Listed entries
-- Opening Marker --
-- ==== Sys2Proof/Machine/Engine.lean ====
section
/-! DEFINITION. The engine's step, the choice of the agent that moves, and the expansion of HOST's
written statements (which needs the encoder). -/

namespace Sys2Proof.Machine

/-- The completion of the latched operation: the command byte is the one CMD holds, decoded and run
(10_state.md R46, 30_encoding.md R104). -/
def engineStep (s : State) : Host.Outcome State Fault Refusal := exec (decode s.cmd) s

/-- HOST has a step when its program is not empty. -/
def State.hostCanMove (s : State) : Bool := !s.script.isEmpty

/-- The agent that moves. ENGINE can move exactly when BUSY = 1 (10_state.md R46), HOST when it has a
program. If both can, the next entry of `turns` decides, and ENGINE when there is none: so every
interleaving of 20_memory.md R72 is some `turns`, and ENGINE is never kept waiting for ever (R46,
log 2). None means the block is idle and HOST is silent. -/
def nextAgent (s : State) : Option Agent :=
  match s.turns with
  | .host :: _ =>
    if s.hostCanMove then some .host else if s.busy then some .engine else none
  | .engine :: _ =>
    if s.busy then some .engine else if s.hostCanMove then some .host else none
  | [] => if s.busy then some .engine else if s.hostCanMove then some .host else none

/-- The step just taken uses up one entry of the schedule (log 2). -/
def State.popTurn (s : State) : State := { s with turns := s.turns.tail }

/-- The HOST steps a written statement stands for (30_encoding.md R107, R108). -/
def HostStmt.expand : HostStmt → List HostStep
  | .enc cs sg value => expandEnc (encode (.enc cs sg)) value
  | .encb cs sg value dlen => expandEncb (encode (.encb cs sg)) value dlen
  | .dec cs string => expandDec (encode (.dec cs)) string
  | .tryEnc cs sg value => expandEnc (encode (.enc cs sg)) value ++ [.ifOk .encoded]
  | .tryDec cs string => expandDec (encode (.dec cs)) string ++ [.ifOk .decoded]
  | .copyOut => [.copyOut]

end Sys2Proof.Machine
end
-- Closing Marker --
-- Opening Marker --
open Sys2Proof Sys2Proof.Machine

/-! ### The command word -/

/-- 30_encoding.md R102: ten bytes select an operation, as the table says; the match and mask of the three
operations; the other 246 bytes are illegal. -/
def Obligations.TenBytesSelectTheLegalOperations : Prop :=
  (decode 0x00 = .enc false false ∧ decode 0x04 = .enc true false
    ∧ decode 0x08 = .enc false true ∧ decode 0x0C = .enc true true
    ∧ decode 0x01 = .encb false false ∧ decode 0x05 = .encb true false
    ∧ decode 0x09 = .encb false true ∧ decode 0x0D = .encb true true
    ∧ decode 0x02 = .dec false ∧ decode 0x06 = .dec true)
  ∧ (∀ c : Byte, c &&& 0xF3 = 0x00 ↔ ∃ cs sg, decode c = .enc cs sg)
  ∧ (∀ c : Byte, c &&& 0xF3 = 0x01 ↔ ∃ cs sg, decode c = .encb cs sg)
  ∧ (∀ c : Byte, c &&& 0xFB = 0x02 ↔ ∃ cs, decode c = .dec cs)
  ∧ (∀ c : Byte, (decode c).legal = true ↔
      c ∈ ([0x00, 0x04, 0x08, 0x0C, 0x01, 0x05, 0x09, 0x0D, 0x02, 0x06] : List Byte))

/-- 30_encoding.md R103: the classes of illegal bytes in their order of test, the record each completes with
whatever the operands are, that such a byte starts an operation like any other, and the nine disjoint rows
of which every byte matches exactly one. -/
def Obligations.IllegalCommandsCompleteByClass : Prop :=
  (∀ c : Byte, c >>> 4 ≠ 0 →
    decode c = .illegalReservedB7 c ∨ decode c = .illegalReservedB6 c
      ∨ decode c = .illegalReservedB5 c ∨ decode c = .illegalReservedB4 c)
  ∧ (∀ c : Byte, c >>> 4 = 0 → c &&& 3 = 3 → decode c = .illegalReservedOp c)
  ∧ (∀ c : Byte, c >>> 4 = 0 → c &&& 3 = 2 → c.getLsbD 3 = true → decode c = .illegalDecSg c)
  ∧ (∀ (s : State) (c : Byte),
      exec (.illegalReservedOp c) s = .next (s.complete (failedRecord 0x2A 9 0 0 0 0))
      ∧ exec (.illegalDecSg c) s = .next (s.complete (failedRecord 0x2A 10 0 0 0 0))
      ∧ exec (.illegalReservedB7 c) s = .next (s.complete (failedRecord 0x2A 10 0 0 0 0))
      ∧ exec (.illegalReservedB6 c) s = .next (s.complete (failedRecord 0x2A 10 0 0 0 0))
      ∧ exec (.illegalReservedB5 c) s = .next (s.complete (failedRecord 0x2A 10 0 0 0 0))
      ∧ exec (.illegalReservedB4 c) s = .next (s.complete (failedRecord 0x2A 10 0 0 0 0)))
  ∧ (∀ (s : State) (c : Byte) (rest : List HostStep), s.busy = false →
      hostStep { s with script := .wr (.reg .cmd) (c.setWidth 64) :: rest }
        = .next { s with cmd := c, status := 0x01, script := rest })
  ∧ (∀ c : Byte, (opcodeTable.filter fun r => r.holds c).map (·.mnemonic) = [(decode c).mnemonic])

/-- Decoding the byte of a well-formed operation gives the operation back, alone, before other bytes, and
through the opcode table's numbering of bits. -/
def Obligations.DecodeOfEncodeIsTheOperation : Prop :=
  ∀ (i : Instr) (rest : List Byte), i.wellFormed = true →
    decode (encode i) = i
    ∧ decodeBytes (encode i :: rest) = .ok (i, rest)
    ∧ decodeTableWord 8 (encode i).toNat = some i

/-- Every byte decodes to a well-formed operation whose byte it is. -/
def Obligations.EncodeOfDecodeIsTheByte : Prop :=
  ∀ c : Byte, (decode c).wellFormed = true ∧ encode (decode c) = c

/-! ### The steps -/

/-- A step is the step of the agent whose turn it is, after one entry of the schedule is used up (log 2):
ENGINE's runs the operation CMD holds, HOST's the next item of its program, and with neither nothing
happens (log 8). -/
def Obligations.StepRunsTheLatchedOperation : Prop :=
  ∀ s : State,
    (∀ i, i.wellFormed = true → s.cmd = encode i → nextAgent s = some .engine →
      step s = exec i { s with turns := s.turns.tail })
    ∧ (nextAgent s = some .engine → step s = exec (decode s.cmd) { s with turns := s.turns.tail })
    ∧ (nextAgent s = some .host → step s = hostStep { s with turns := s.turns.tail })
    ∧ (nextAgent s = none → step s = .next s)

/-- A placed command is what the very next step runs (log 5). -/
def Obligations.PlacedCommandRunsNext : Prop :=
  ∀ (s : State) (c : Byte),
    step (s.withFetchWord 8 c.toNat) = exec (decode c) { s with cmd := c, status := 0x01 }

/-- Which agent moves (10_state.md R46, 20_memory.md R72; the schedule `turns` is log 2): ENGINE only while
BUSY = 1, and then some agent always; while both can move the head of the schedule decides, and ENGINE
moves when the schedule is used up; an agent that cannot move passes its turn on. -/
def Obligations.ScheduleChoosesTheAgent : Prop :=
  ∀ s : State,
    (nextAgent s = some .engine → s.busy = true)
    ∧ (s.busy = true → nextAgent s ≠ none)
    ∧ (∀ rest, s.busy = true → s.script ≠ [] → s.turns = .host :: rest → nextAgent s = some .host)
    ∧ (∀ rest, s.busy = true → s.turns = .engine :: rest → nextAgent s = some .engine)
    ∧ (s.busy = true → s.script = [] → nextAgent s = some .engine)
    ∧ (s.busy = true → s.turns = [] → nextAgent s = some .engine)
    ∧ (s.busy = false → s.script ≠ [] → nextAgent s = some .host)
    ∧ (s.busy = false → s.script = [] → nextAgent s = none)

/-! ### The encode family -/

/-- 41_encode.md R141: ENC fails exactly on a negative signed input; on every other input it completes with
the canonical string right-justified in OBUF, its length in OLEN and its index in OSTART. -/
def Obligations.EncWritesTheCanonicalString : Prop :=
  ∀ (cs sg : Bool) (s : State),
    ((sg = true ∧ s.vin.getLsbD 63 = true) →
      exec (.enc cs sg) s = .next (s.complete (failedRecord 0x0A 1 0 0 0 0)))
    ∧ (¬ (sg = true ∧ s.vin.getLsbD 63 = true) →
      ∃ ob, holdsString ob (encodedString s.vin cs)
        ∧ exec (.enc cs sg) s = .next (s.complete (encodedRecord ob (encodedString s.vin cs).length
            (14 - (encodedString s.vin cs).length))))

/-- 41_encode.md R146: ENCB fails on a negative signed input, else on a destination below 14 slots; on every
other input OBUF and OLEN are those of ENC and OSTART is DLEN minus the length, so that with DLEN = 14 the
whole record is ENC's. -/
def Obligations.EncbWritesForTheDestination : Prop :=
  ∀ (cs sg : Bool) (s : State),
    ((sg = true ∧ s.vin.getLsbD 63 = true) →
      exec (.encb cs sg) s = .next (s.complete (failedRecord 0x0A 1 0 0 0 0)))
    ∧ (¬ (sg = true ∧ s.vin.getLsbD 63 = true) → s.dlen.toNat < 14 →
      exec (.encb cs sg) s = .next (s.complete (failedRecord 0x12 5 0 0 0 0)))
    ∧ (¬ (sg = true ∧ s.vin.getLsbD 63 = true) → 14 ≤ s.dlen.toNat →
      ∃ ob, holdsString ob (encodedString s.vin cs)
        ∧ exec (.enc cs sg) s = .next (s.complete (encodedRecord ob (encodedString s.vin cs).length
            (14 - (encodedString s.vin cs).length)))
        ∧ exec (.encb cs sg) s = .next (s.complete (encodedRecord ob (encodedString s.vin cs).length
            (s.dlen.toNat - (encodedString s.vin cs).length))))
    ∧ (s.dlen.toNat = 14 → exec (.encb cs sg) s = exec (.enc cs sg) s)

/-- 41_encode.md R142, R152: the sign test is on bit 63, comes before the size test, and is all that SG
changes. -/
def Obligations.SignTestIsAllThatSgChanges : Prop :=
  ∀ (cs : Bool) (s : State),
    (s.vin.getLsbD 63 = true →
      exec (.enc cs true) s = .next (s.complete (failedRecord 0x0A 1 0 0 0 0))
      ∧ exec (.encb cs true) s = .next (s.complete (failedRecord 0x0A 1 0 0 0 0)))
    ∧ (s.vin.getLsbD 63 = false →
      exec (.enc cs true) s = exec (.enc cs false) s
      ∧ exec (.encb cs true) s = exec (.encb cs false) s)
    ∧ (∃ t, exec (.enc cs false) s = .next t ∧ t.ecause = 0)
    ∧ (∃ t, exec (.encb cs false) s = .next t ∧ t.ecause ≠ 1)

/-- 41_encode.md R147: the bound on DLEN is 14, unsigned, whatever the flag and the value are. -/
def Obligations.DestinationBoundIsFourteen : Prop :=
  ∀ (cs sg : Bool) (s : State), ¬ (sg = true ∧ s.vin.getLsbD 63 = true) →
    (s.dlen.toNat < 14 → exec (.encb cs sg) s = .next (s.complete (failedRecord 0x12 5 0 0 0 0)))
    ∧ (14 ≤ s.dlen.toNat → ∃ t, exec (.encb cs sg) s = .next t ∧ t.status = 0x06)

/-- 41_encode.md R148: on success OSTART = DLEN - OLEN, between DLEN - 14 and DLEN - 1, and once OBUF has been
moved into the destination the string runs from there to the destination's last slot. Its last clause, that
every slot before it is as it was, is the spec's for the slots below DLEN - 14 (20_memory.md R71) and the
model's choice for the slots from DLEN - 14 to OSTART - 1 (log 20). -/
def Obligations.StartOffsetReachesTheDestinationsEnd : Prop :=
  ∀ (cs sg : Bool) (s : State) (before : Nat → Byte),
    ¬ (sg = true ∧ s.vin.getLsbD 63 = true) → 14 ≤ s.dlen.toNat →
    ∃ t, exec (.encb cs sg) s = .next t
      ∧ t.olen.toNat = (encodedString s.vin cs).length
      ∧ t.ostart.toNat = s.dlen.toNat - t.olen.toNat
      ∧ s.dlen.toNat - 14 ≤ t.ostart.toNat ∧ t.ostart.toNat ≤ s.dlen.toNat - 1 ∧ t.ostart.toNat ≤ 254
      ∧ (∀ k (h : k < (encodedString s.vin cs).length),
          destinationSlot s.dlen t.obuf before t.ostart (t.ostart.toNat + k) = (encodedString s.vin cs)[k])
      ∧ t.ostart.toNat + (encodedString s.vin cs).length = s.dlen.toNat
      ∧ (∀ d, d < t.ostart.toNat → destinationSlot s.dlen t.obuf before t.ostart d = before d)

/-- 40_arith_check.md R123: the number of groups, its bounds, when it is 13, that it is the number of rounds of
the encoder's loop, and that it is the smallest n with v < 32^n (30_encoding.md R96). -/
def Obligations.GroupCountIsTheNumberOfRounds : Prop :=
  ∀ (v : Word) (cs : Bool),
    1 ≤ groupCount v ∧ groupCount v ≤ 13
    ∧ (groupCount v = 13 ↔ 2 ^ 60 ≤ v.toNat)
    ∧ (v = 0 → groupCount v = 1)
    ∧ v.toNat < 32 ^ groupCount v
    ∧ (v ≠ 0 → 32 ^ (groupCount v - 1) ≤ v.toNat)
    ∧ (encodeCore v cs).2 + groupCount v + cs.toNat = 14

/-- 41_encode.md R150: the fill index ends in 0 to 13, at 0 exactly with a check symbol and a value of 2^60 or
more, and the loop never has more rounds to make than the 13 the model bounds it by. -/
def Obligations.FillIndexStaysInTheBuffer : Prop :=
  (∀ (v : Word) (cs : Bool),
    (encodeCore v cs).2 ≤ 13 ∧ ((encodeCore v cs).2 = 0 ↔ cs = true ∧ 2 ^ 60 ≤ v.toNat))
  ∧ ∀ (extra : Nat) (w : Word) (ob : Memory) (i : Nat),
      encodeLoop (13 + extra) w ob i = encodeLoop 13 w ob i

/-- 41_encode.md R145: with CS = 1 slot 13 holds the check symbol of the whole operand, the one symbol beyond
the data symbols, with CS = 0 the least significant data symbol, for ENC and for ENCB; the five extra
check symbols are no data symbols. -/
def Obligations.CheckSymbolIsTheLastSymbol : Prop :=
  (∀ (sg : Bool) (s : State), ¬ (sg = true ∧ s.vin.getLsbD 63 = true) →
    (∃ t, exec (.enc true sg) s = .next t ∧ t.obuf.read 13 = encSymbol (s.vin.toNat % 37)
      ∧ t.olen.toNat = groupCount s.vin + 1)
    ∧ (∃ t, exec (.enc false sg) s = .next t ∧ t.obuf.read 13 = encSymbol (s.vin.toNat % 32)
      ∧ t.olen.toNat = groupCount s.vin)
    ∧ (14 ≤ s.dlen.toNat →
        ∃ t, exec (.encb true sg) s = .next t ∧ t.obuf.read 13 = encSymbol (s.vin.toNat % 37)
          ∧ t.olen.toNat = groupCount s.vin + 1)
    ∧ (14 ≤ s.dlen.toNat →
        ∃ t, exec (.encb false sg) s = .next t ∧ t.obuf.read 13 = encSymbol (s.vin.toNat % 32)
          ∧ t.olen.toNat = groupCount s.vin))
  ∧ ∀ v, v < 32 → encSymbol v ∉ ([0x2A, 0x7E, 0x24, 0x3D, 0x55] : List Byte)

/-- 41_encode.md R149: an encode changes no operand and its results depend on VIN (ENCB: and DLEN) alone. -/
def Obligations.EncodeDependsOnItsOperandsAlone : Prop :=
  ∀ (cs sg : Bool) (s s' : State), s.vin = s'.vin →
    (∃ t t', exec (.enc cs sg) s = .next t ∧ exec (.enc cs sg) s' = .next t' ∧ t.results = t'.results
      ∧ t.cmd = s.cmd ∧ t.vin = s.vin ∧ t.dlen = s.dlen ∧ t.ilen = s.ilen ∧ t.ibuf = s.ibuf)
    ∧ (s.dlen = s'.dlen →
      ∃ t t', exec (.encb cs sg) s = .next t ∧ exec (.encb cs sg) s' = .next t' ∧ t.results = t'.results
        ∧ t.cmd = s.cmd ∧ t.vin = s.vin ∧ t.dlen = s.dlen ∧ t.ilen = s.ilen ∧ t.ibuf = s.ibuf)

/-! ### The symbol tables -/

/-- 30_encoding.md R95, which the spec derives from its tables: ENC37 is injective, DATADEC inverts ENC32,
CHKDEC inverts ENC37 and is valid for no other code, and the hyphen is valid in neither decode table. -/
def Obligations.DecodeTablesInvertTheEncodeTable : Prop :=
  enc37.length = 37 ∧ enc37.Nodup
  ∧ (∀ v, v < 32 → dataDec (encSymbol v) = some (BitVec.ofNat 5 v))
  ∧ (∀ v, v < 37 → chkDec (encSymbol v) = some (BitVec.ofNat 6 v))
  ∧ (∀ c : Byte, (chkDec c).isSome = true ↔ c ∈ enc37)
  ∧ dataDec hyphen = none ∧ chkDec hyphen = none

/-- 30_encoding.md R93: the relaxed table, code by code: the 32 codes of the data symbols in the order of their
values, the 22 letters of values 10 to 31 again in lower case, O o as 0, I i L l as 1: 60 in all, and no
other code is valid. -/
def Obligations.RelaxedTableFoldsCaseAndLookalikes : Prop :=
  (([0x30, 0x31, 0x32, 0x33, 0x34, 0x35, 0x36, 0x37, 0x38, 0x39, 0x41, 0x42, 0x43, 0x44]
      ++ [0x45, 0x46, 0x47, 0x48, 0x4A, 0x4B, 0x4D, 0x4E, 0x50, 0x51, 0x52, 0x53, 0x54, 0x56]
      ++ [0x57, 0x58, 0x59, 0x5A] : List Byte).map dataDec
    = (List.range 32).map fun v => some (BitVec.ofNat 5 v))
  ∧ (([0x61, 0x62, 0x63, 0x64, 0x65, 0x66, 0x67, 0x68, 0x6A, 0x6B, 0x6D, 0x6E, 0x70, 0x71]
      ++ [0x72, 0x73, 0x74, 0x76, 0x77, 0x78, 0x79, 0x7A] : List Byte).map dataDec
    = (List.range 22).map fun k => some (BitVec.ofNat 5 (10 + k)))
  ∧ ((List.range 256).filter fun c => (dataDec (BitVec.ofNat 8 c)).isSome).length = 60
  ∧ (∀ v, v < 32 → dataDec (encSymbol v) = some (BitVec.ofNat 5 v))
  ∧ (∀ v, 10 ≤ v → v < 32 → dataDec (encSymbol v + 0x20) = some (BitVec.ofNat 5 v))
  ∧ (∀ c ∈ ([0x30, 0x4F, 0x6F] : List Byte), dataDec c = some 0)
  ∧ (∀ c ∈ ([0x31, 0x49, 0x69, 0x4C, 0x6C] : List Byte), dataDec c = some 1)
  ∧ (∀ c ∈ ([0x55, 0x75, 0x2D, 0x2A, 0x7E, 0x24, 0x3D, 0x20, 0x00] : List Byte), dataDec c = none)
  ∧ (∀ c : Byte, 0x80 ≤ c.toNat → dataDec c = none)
-- Closing Marker --
Aim of the exercise
Within the material above, copy exactly the lines from the line that holds "-- ==== Sys2Proof/Machine/Engine.lean" up to and including the line that holds "def State.hostCanMove (s".

Answer for the task
-- ==== Sys2Proof/Machine/Engine.lean ====
section
/-! DEFINITION. The engine's step, the choice of the agent that moves, and the expansion of HOST's
written statements (which needs the encoder). -/

namespace Sys2Proof.Machine

/-- The completion of the latched operation: the command byte is the one CMD holds, decoded and run
(10_state.md R46, 30_encoding.md R104). -/
def engineStep (s : State) : Host.Outcome State Fault Refusal := exec (decode s.cmd) s

/-- HOST has a step when its program is not empty. -/
def State.hostCanMove (s : State) : Bool := !s.script.isEmpty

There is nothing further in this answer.